TASK DETAILS
Output exactly the lines from the one holding "phase (R261). -/" through the final line of the entries.

TASK INPUTS
/-- SIGNAL_DETECT. -/
def execSignalDetect (a : Nat) (s : State) : Res :=
  .next (
    let x := s.adit a
    if x.state = 7 ∧ x.cause = 1 ∧ s.clk.refLost.contains (edgeOf a) = false then aditTrain a x.cause false s else s)

/-- ADT_CTRL.retrain (Table 10-12): training with all lanes, or A47 back to standby once the port it backs is ACTIVE.
[DEDUCED: log entry 71] -/
def aditRetrain (a : Nat) (s : State) : State :=
  let x := s.adit a
  if a = 47 ∧ x.spare = true then
    if (s.adit s.chr.aditSpare).state = 5 then sendLinkmaps (portUse s.chr.aditSpare (spareOff s)) else s
  else if x.state = 5 then
    let s := sendLink a 3 [4] (s.setAdit a { x with laneFault := 0 })
    sendLinkmaps (holdQueue a (aditTrain a 15 true s))
  else if x.state = 7 then aditTrain a 15 false (s.setAdit a { x with laneFault := 0 })
  else s

/-- ADT_RETRAIN. -/
def execAdtRetrain (r : Requester) (a : Nat) (s : State) : Res := .next (if reachesRegs r then aditRetrain a s else s)

/-- ADT_CTRL.reset (R302): what waits is aborted, the adit goes to OFF, and trains again after READY.
[DEDUCED: log entry 71] -/
def aditReset (a : Nat) (s : State) : State :=
  let was := (s.adit a).state
  let s := flushPort a .abortedByReset (spareDrop a s)
  let x := s.adit a
  let s := s.setAdit a {
    wReq := x.wReq, wRsp := x.wRsp, wBulk := x.wBulk, replays := x.replays, hdr := x.hdr, lost := x.lost
    retrains := x.retrains, uncorr := x.uncorr, laneFault := x.laneFault, cause := 14, stateAt := s.now, spare := x.spare }
  let s := if was = 5 then sendLinkmaps s else s
  if s.fld.ready then aditStart a s else s

/-- ADT_RESET. [DEDUCED: log entry 71] -/
def execAdtReset (r : Requester) (a : Nat) (s : State) : Res := .next (if reachesRegs r then aditReset a s else s)

/-- SPARE_TAKEOVER: A47 takes the role of the failed port it backs, and comes into use (R270, R310, R324).
[DEDUCED: log entry 70] -/
def execSpareTakeover (s : State) : Res :=
  .next (
    let p := s.chr.aditSpare
    if p < 47 ∧ (s.adit p).state = 7 ∧ (s.adit 47).state = 5 ∧ (s.adit 47).spare = false then
      let s := s.setAdit p { s.adit p with spare := true }
      let s := sendSnapshot 47 (s.setAdit 47 { s.adit 47 with spare := true, inUse := true })
      let s := if s.fld.ready = true ∧ s.fld.joinSent = false ∧ s.fld.left = false then sendJoin s else s
      sendLinkmaps s
    else s)

/-- The adits of an edge. -/
def aditsOf (edge : Nat) : List Nat := (List.range 48).filter (fun a => edgeOf a == edge)

/-- ADIT_REFCLK_LOSS. -/
def execAditRefclkLoss (edge : Nat) (s : State) : Res :=
  .next (
    if s.clk.refLost.contains edge then s
    else
      let s := logEvent 0x05 0 0x0404 [(0, 1, 9 + edge)] { s with clk := { s.clk with refLost := setAdd edge s.clk.refLost } }
      (aditsOf edge).foldl (fun s a => if (s.adit a).state = 0 ∨ (s.adit a).state = 7 then s else aditFail a 1 s) s)

/-- ADIT_REFCLK_RETURN. -/
def execAditRefclkReturn (edge : Nat) (s : State) : Res :=
  .next (
    if s.clk.refLost.contains edge then
      (aditsOf edge).foldl (fun s a => if (s.adit a).state = 7 ∧ (s.adit a).cause = 1 then aditTrain a 1 false s else s)
        { s with clk := { s.clk with refLost := setDel edge s.clk.refLost } }
    else s)

end Sys2Proof.Machine
end

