/-- A program meets R261; `fmt` is the copy format of the shard. -/
def progGood (fmt : Nat) (ws : List Word) : Bool :=
  let count := fun op => (ws.filter (fun w => mOp w == op)).length
  let at_ := ws.findIdx (fun w => mOp w == 0x10)
  ws.all mWordGood && count 0x10 == 1 && count 0x3F == 1 && (ws.getLast?.any (fun w => mOp w == 0x3F))
    && (ws.take at_).all (fun w => mOp w != 0x11) && count 0x11 == (if fmt = 0xF then 0 else 1)
    && weightGood [] (ws.drop (at_ + 1))

/-- A program's header and the number of its instructions (R259). -/
def progHeader (bs : List Byte) : Option Nat :=
  let h := leAt bs 4 4
  if leAt bs 0 4 = 0x4C4C494D ∧ bits 7 6 h = 0 ∧ bits 15 8 h = 1 ∧ bits 31 16 h = 0 ∧ leAt bs 8 8 = 0
      ∧ 1 ≤ bits 5 0 h ∧ bits 5 0 h ≤ 48 then some (bits 5 0 h) else none

/-- Bytes read by an engine. -/
def mRead (e a n : Nat) (s : State) : State × List Byte × Status := readPieces (.mill e) (pieces a n) s
/-- Bytes written by an engine. -/
def mWrite (e a : Nat) (bs : List Byte) (s : State) : State × Status := writePieces (.mill e) (pieces a bs.length) bs s

/-- The engine works on a shard, and the stack is not STOPPED. -/
def millRuns (s : State) (e : Nat) : Bool :=
  decide (e < 4) && (s.eng e).state == 1 && (s.eng e).ended.isNone && !s.thm.stopped

/-- The running shard, stopped with the status of a read or write that failed. -/
def orStop (e : Nat) (r : State × List Byte × Status) (f : List Byte → State → State) : State :=
  if r.2.2 = .ok then f r.2.1 r.1 else shardStop e r.2.2 r.1

/-- The lines of an engine's stores that a step reads are decoded (R244): whether one of them is uncorrectable. -/
def millDecode (e lo n : Nat) (s : State) : State × Bool :=
  let bad := s.errs.filter (fun x => x.kind == 5 && x.inst == e && decide (lo ≤ x.line) && decide (x.line < lo + n))
  let v := fun x : LineErr => s.verdict ⟨5, e, x.line⟩ (idRead s ⟨5, e, x.line⟩)
  (bad.foldl (fun t x => noteRead ⟨5, e, x.line⟩ (v x) false false t) s, bad.any (fun x => v x == .uncorrectable))

/-- A step that reads lines of an engine's stores: an uncorrectable one stops the shard (R265). -/
def decoded (e lo n : Nat) (f : State → State) (s : State) : State :=
  let r := millDecode e lo n s
  if r.2 then shardStop e .uncorrectable r.1 else f r.1

/-- Lines written afresh carry fresh check bytes (R372). -/
def freshLines (e lo n : Nat) (s : State) : State :=
  { s with errs := s.errs.filter (fun x => !(x.kind == 5 && x.inst == e && decide (lo ≤ x.line) && decide (x.line < lo + n))) }

/-- The first line of a block's place in the staging buffer. [DEDUCED: log entry 54] -/
def stageLine (b : Block) : Nat := 65536 + 1024 * (b.pos % 16)

/-- SHARD_START (R250): the scalars and the program are read, and the program is checked. -/
def execShardStart (e : Nat) (s : State) : Res :=
  .next (unlessHeld (fun s =>
    let x := s.eng e
    match x.queue with
    | sh :: rest =>
      if e < 4 ∧ x.state = 0 ∧ s.thm.stopped = false ∧ s.brg.stockReset = false then
        let s := s.setEng e { x.idle with state := 1, cur := some sh, queue := rest, ended := none, progressAt := s.now }
        orStop e (mRead e (hdpa sh 18) 64 s) (fun ks s =>
          orStop e (mRead e (hdpa sh 16) 16 s) (fun h s =>
            match progHeader h with
            | none => shardStop e .badDescriptor s
            | some n =>
              orStop e (mRead e (hdpa sh 16 + 16) (4 * n) s) (fun bs s =>
                let p := wordsOf bs
                let s := freshLines e 81920 3
                  (s.setEng e { s.eng e with prog := p, kregs := (wordsOf ks).mapIdx (fun i k => (i, k)) })
                if progGood (shFmt sh) p then s else shardStop e .badDescriptor s)))
      else s
    | [] => s) s)

/-! ### Blocks (R246, R247, R251, R256, R263) -/

/-- The DPA of bank `k` of block `b` of the array in words `i` and `i + 1` (R245). -/
def bankDpa (sh : Shard) (i k b : Nat) : Nat := hdpa sh i + k * shBlocks sh * 0x4000 + b * 0x4000

/-- The DPA of a block's journal line (R246). -/
def jrnlDpa (sh : Shard) (b : Nat) : Nat := hdpa sh 10 + 64 * b

/-- A journal line (Table 9-2). -/
def jrnlLine (mtag wtag mbank wbank : Nat) (skipped : Bool) (sumsq : Word) : List Byte :=
  leBytes 4 mtag ++ leBytes 4 wtag ++ leBytes 1 (mbank + 2 * wbank + 4 * b2n skipped) ++ [0, 0, 0] ++ leBytes 4 sumsq.toNat
    ++ List.replicate 48 0

/-- The landed lines of a block are discarded and counted as late (R255). -/
def dropLanded (e id b : Nat) (s : State) : State :=
  let x := s.eng e
  let here := fun l : Nat × Nat × List Byte => l.1 == id && l.2.1 / 256 == b
  s.setEng e { x with landed := x.landed.filter (fun l => !here l), late := satAdd 0xFFFF x.late (x.landed.filter here).length }

/-- The running shard replaced. -/
def setShard (e : Nat) (sh : Shard) (s : State) : State := s.setEng e { s.eng e with cur := some sh }

/-- A state block as 4,096 words. [DEDUCED: log entry 54] -/
def blockWords (bs : List Byte) : List Word := wordsOf bs

/-- The registers at the start of a weight phase (R261). -/
def weightRegs (x : Eng) (m v w : List Word) : Tbl (List Word) := Tbl.put (Tbl.put (Tbl.put x.fregs 1 m) 2 v) 3 w

/-- The place in a program after MEND. -/
def weightStart (p : List Word) : Nat := p.findIdx (fun w => mOp w == 0x10) + 1

/-- The list position that MILL_ENG_POS shows: of the block being computed, or of the next one (R268). -/
def listPos (x : Eng) (sh : Shard) : Nat :=
  match x.block, x.ahead with
  | some b, _ => b.pos
  | none, b :: _ => b.pos
  | none, [] => sh.seen.length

RESPONSE FOR THIS EXERCISE
/-- The registers at the start of a weight phase (R261). -/
def weightRegs (x : Eng) (m v w : List Word) : Tbl (List Word) := Tbl.put (Tbl.put (Tbl.put x.fregs 1 m) 2 v) 3 w

/-- The place in a program after MEND. -/
def weightStart (p : List Word) : Nat := p.findIdx (fun w => mOp w == 0x10) + 1

/-- The list position that MILL_ENG_POS shows: of the block being computed, or of the next one (R268). -/
def listPos (x : Eng) (sh : Shard) : Nat :=
  match x.block, x.ahead with
  | some b, _ => b.pos
  | none, b :: _ => b.pos
  | none, [] => sh.seen.length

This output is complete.